### Records for this task ###

/-! ## Charts (R404-R406) -/

/-- Bytes put into a staging area at an offset; what lies between is not written. -/
def stageAt (l : List (Option Byte)) (off : Nat) (b : List (Option Byte)) : List (Option Byte) :=
  let m := l ++ List.replicate (off + b.length - l.length) none
  m.take off ++ b ++ m.drop (off + b.length)

/-- The largest chart of a tenant, header included (R403). -/
def chartMax (t : Nat) : Nat := if t = 0 then 4096 else 1536

/-- CHART_BEGIN (R404). -/
def execChartBegin (s : State) : Host.Outcome State Fault Refusal :=
  .next (s.command (opIs 0x02) (fun c k s =>
    let n := fieldLE c.payload 8 4
    if chartMax c.tenant < 48 + n then s.answer k (.of stSPACE)
    else (s.modTen c.tenant (fun x => { x with upload := some c.payload, staged := List.replicate n none })).answer k (.of stDONE)))

/-- CHART_DATA (R404). -/
def execChartData (s : State) : Host.Outcome State Fault Refusal :=
  .next (s.command (opIs 0x03) (fun c k s =>
    let off := fieldLE c.payload 0 4
    let b := c.payload.drop 4
    let x := s.ten c.tenant
    if x.upload.isNone || decide (x.staged.length < off + b.length) then s.answer k (.of stSTATE)
    else (s.modTen c.tenant (fun x => { x with staged := stageAt x.staged off (b.map some) })).cmdWrite k
      (fun k => .chartData k off b.length)))

/-- The staged body, when every byte of it was written. -/
def stagedBytes (l : List (Option Byte)) : Option (List Byte) :=
  if l.all (fun b => b.isSome) then some (l.filterMap (fun b => b)) else none

/-- CHART_COMMIT (R406): PENDING until the commit word is verified. -/
def execChartCommit (s : State) : Host.Outcome State Fault Refusal :=
  .next (s.command (opIs 0x04) (fun c k s =>
    let x := s.ten c.tenant
    match x.upload with
    | none => s.answer k (.of stSTATE)
    | some h =>
      if !(s.versionGood h) then s.answer k (.of stVERSION)
      else match stagedBytes x.staged with
        | none => s.answer k (.of stPARAM)
        | some b =>
          let l := h ++ b
          if !(bodyGood l) || (chartRecs l).isNone then s.answer k (.of stPARAM)
          else
            let s1 := (s.pendAnswer k).1.modTen c.tenant (fun x => { x with chartPend := true })
            s1.nvRequest (.chartCommit (s.pendAnswer k).2 l)))

/-- CHART_COMMIT_DONE (R406, R112): the commit word verifies, and the chart is applied through a TENANT reset. -/
def execChartCommitDone (t : Nat) (ok : Bool) (s : State) : Host.Outcome State Fault Refusal :=
  .next (s.when (s.cclk && s.stw.nvActive) fun s =>
    match s.stw.nvq with
    | .chartCommit k l :: _ =>
      if k.tenant ≠ t then s
      else
        let s1 := s.nvEnd.modTen t (fun x => { x with chartPend := false })
        if ok then
          let s2 := s1.modTnv t (fun n => { n with chart := some ⟨l, (match n.chart with | none => 0 | some c => c.store) + 1⟩ })
          let s3 := (s2.modTen t (fun x => { x with upload := none })).clrBit F.SYS_DORM_DORMANT t
          (s3.answer k (.of stDONE)).tenReset t 9
        else (s1.nvFail (s1.chartPage t 0) 1).answer k (.of stRETRY)
    | _ => s)

/-- CONFIG_STORE (R409). -/
def execConfigStore (s : State) : Host.Outcome State Fault Refusal :=
  .next (s.command (opIs 0x05) (fun _ k s => s.cmdWrite k (fun k => .config k s.configNow)))

/-! ## Key updates (R388-R391) -/

/-- A key update begins (R388), behind the NV writes requested before it (R79), or is refused with WORN (R389). -/
def State.keyStart (s : State) (k : Ticket) (t gen : Nat) (key hash : List Byte) (b : Bool) : State :=
  if 65535 < gen ∨ 20000 ≤ (s.slot t b).writes then s.answer k (.of stWORN)
  else
    let r := if s.keyWait t b then s.pendAnswer k else (s, k)
    let n := r.1.stw.keySeq
    let s1 := { r.1 with stw := { r.1.stw with keySeq := n + 1 } }
    (s1.modTen t (fun x => { x with
      update := some ⟨gen, key, hash, b, false, r.2, s.stw.nvq.length, n, s.dipHold⟩ })).deferShow

/-- The slot that is not active; A without an active key. -/
def State.otherSlot (s : State) (t : Nat) : Bool := match (s.ten t).activeB with | none => false | some b => !b

/-- The tenant key of a public key that passed its validation. -/
def State.keyFrom (s : State) (t gen : Nat) (q : List Byte) : List Byte := (s.tenantKey t gen q).getD []

/-- KEY_ESTABLISH (R390). -/
def execKeyEstablish (s : State) : Host.Outcome State Fault Refusal :=
  .next (s.command (opIs 0x10) (fun c k s =>
    let g := s.activeGen c.tenant + 1
    s.keyStart k c.tenant g (s.keyFrom c.tenant g c.payload) (Config.sha256 c.payload) (s.otherSlot c.tenant)))

/-- KEY_ROTATE (R391). A tenant without an active key has no wrap key, and the unwrap fails. -/
def execKeyRotate (s : State) : Host.Outcome State Fault Refusal :=
  .next (s.command (opIs 0x11) (fun c k s =>
    match s.activeSlot c.tenant with
    | none => s.answer k (.of stUNWRAP)
    | some a => match Config.kwUnwrap (s.wrapKey c.tenant a.gen a.key) c.payload with
      | none => s.answer k (.of stUNWRAP)
      | some tk => s.keyStart k c.tenant (a.gen + 1) tk [] (s.otherSlot c.tenant)))

/-! ## Lifecycle (R116-R119) -/

/-- The state that follows a lifecycle state. -/
def nextLife (l : Nat) : Nat := if l = 3 then 5 else if l = 5 then 9 else if l = 9 then 0xE else 0

/-- The state and key check of a decision, on the state code `l`: OPEN is entered by the establishment of a key alone. -/
def State.lifeGood (s : State) (l target : Nat) (byKey : Bool) : Bool :=
  l != 0xE && target == nextLife l && (target == 5) == byKey && (target != 9 || (s.activeSlot 0).isSome)

/-- The energy conditions of R118. -/
def State.lifeEnergy (s : State) : Bool := !(s.on F.SYS_DIP_ACTIVE) && s.on F.PWR_THR_STAT_ABOVE_KEYW

/-- The first decision (R117, R118). -/
def State.lifeFirst (s : State) (k : Ticket) (target : Nat) (byKey : Bool) : State :=
  if !(s.lifeGood s.life target byKey) then s.answer k (.of stSTATE)
  else if !s.lifeEnergy then s.answer k (.of stRETRY)
  else { s with stw := { s.stw with life1 := some (target, k) } }

/-- What is zeroized at the entry into RETIRED (R119): keys, charts of tenants 1-7, device keys; those tenants exist no more. -/
def retiredNv (n : Nv) : Nv :=
  let clear := fun (k : KeySlot) => { slot0 with writes := k.writes }
  let tens := forEach (List.range 8) (fun t m => mapMod (fun _ => tenNv0) m t (fun x => { x with
    slotA := clear x.slotA, slotB := clear x.slotB, chart := if t = 0 then x.chart else none, exist := false })) n.tens
  { n with tens := tens, trim := { n.trim with deviceKey := [], devicePub := [], logKey := [] } }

###

▶ **Your assignment**
The answer must consist of every line from the records above that holds "chartPend".

▶ **Solved problem**
            let s1 := (s.pendAnswer k).1.modTen c.tenant (fun x => { x with chartPend := true })
        let s1 := s.nvEnd.modTen t (fun x => { x with chartPend := false })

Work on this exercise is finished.